[Exercise prompt]: Given the records below, set each one down again exactly as it reads.
Data in this exercise: Begin
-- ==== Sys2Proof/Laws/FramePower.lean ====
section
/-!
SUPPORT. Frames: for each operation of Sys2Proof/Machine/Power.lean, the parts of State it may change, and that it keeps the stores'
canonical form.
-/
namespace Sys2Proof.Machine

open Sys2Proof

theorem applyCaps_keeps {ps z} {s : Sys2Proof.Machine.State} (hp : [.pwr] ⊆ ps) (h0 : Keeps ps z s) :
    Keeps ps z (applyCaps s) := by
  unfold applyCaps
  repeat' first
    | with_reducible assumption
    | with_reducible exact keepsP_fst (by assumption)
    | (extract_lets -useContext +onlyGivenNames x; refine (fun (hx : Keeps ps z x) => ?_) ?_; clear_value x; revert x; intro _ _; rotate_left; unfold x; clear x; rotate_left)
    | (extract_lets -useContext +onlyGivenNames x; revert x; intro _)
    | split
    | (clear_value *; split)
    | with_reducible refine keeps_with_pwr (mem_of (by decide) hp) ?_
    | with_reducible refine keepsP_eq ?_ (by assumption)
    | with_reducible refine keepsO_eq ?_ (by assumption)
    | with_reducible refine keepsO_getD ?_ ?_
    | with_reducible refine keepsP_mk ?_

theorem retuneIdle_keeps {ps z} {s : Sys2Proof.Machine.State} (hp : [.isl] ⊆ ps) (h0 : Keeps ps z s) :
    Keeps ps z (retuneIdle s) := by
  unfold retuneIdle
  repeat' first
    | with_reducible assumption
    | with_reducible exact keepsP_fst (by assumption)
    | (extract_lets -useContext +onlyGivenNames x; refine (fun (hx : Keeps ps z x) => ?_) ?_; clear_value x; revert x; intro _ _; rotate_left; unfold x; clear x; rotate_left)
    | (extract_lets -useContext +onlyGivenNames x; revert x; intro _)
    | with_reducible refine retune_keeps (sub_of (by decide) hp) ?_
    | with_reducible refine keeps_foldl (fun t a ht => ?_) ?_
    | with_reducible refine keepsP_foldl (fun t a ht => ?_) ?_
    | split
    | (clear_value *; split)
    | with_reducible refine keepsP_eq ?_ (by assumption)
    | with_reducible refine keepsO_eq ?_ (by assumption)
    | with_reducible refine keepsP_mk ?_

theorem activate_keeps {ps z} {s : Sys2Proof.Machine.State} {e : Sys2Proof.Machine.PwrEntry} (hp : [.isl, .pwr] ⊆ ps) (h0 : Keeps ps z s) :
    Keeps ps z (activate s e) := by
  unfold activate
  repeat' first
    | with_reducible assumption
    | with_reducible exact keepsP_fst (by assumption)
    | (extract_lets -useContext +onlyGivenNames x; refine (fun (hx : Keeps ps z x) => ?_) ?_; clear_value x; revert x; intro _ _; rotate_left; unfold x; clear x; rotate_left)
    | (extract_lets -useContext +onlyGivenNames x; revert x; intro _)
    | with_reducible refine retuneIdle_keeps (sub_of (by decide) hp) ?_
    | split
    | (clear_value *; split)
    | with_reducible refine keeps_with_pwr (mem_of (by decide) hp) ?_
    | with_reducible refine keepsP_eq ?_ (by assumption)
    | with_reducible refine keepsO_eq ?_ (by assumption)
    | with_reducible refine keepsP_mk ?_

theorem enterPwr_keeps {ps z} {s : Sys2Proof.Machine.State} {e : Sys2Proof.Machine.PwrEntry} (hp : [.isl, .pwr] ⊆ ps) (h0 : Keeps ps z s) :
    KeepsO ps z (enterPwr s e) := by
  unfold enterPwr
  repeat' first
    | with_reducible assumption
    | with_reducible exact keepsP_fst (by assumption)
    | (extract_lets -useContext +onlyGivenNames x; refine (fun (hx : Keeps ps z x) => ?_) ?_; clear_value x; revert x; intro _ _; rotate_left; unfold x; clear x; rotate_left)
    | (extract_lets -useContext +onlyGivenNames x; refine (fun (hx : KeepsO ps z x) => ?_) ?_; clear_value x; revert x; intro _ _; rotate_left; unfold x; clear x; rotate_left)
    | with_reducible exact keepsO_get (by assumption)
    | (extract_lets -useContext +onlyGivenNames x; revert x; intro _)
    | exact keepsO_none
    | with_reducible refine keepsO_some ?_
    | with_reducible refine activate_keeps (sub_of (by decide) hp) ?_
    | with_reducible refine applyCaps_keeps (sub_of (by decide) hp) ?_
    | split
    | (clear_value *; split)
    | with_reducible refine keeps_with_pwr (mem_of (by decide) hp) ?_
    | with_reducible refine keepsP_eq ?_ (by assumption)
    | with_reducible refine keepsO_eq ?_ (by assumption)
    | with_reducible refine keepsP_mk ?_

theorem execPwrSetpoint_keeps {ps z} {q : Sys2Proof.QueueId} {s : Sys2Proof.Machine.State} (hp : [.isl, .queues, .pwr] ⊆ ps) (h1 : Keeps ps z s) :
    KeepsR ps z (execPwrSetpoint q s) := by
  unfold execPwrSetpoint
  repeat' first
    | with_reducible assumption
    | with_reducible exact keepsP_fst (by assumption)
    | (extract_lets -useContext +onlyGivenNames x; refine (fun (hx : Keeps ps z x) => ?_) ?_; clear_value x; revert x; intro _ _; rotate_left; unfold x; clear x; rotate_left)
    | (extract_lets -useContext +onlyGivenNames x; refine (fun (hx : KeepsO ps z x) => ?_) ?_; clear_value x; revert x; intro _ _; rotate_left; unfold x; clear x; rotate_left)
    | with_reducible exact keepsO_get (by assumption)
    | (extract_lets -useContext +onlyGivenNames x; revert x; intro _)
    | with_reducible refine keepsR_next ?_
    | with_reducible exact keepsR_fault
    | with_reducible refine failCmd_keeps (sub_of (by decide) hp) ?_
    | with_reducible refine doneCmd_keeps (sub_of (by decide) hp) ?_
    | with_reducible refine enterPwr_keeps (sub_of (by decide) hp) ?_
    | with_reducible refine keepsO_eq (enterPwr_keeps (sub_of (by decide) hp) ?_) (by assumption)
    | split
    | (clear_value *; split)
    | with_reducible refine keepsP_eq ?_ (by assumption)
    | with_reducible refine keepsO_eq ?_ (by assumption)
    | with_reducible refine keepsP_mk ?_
Data in this exercise: End
[Exercise answer]:
-- ==== Sys2Proof/Laws/FramePower.lean ====
section
/-!
SUPPORT. Frames: for each operation of Sys2Proof/Machine/Power.lean, the parts of State it may change, and that it keeps the stores'
canonical form.
-/
namespace Sys2Proof.Machine

open Sys2Proof

theorem applyCaps_keeps {ps z} {s : Sys2Proof.Machine.State} (hp : [.pwr] ⊆ ps) (h0 : Keeps ps z s) :
    Keeps ps z (applyCaps s) := by
  unfold applyCaps
  repeat' first
    | with_reducible assumption
    | with_reducible exact keepsP_fst (by assumption)
    | (extract_lets -useContext +onlyGivenNames x; refine (fun (hx : Keeps ps z x) => ?_) ?_; clear_value x; revert x; intro _ _; rotate_left; unfold x; clear x; rotate_left)
    | (extract_lets -useContext +onlyGivenNames x; revert x; intro _)
    | split
    | (clear_value *; split)
    | with_reducible refine keeps_with_pwr (mem_of (by decide) hp) ?_
    | with_reducible refine keepsP_eq ?_ (by assumption)
    | with_reducible refine keepsO_eq ?_ (by assumption)
    | with_reducible refine keepsO_getD ?_ ?_
    | with_reducible refine keepsP_mk ?_

theorem retuneIdle_keeps {ps z} {s : Sys2Proof.Machine.State} (hp : [.isl] ⊆ ps) (h0 : Keeps ps z s) :
    Keeps ps z (retuneIdle s) := by
  unfold retuneIdle
  repeat' first
    | with_reducible assumption
    | with_reducible exact keepsP_fst (by assumption)
    | (extract_lets -useContext +onlyGivenNames x; refine (fun (hx : Keeps ps z x) => ?_) ?_; clear_value x; revert x; intro _ _; rotate_left; unfold x; clear x; rotate_left)
    | (extract_lets -useContext +onlyGivenNames x; revert x; intro _)
    | with_reducible refine retune_keeps (sub_of (by decide) hp) ?_
    | with_reducible refine keeps_foldl (fun t a ht => ?_) ?_
    | with_reducible refine keepsP_foldl (fun t a ht => ?_) ?_
    | split
    | (clear_value *; split)
    | with_reducible refine keepsP_eq ?_ (by assumption)
    | with_reducible refine keepsO_eq ?_ (by assumption)
    | with_reducible refine keepsP_mk ?_

theorem activate_keeps {ps z} {s : Sys2Proof.Machine.State} {e : Sys2Proof.Machine.PwrEntry} (hp : [.isl, .pwr] ⊆ ps) (h0 : Keeps ps z s) :
    Keeps ps z (activate s e) := by
  unfold activate
  repeat' first
    | with_reducible assumption
    | with_reducible exact keepsP_fst (by assumption)
    | (extract_lets -useContext +onlyGivenNames x; refine (fun (hx : Keeps ps z x) => ?_) ?_; clear_value x; revert x; intro _ _; rotate_left; unfold x; clear x; rotate_left)
    | (extract_lets -useContext +onlyGivenNames x; revert x; intro _)
    | with_reducible refine retuneIdle_keeps (sub_of (by decide) hp) ?_
    | split
    | (clear_value *; split)
    | with_reducible refine keeps_with_pwr (mem_of (by decide) hp) ?_
    | with_reducible refine keepsP_eq ?_ (by assumption)
    | with_reducible refine keepsO_eq ?_ (by assumption)
    | with_reducible refine keepsP_mk ?_

theorem enterPwr_keeps {ps z} {s : Sys2Proof.Machine.State} {e : Sys2Proof.Machine.PwrEntry} (hp : [.isl, .pwr] ⊆ ps) (h0 : Keeps ps z s) :
    KeepsO ps z (enterPwr s e) := by
  unfold enterPwr
  repeat' first
    | with_reducible assumption
    | with_reducible exact keepsP_fst (by assumption)
    | (extract_lets -useContext +onlyGivenNames x; refine (fun (hx : Keeps ps z x) => ?_) ?_; clear_value x; revert x; intro _ _; rotate_left; unfold x; clear x; rotate_left)
    | (extract_lets -useContext +onlyGivenNames x; refine (fun (hx : KeepsO ps z x) => ?_) ?_; clear_value x; revert x; intro _ _; rotate_left; unfold x; clear x; rotate_left)
    | with_reducible exact keepsO_get (by assumption)
    | (extract_lets -useContext +onlyGivenNames x; revert x; intro _)
    | exact keepsO_none
    | with_reducible refine keepsO_some ?_
    | with_reducible refine activate_keeps (sub_of (by decide) hp) ?_
    | with_reducible refine applyCaps_keeps (sub_of (by decide) hp) ?_
    | split
    | (clear_value *; split)
    | with_reducible refine keeps_with_pwr (mem_of (by decide) hp) ?_
    | with_reducible refine keepsP_eq ?_ (by assumption)
    | with_reducible refine keepsO_eq ?_ (by assumption)
    | with_reducible refine keepsP_mk ?_

theorem execPwrSetpoint_keeps {ps z} {q : Sys2Proof.QueueId} {s : Sys2Proof.Machine.State} (hp : [.isl, .queues, .pwr] ⊆ ps) (h1 : Keeps ps z s) :
    KeepsR ps z (execPwrSetpoint q s) := by
  unfold execPwrSetpoint
  repeat' first
    | with_reducible assumption
    | with_reducible exact keepsP_fst (by assumption)
    | (extract_lets -useContext +onlyGivenNames x; refine (fun (hx : Keeps ps z x) => ?_) ?_; clear_value x; revert x; intro _ _; rotate_left; unfold x; clear x; rotate_left)
    | (extract_lets -useContext +onlyGivenNames x; refine (fun (hx : KeepsO ps z x) => ?_) ?_; clear_value x; revert x; intro _ _; rotate_left; unfold x; clear x; rotate_left)
    | with_reducible exact keepsO_get (by assumption)
    | (extract_lets -useContext +onlyGivenNames x; revert x; intro _)
    | with_reducible refine keepsR_next ?_
    | with_reducible exact keepsR_fault
    | with_reducible refine failCmd_keeps (sub_of (by decide) hp) ?_
    | with_reducible refine doneCmd_keeps (sub_of (by decide) hp) ?_
    | with_reducible refine enterPwr_keeps (sub_of (by decide) hp) ?_
    | with_reducible refine keepsO_eq (enterPwr_keeps (sub_of (by decide) hp) ?_) (by assumption)
    | split
    | (clear_value *; split)
    | with_reducible refine keepsP_eq ?_ (by assumption)
    | with_reducible refine keepsO_eq ?_ (by assumption)
    | with_reducible refine keepsP_mk ?_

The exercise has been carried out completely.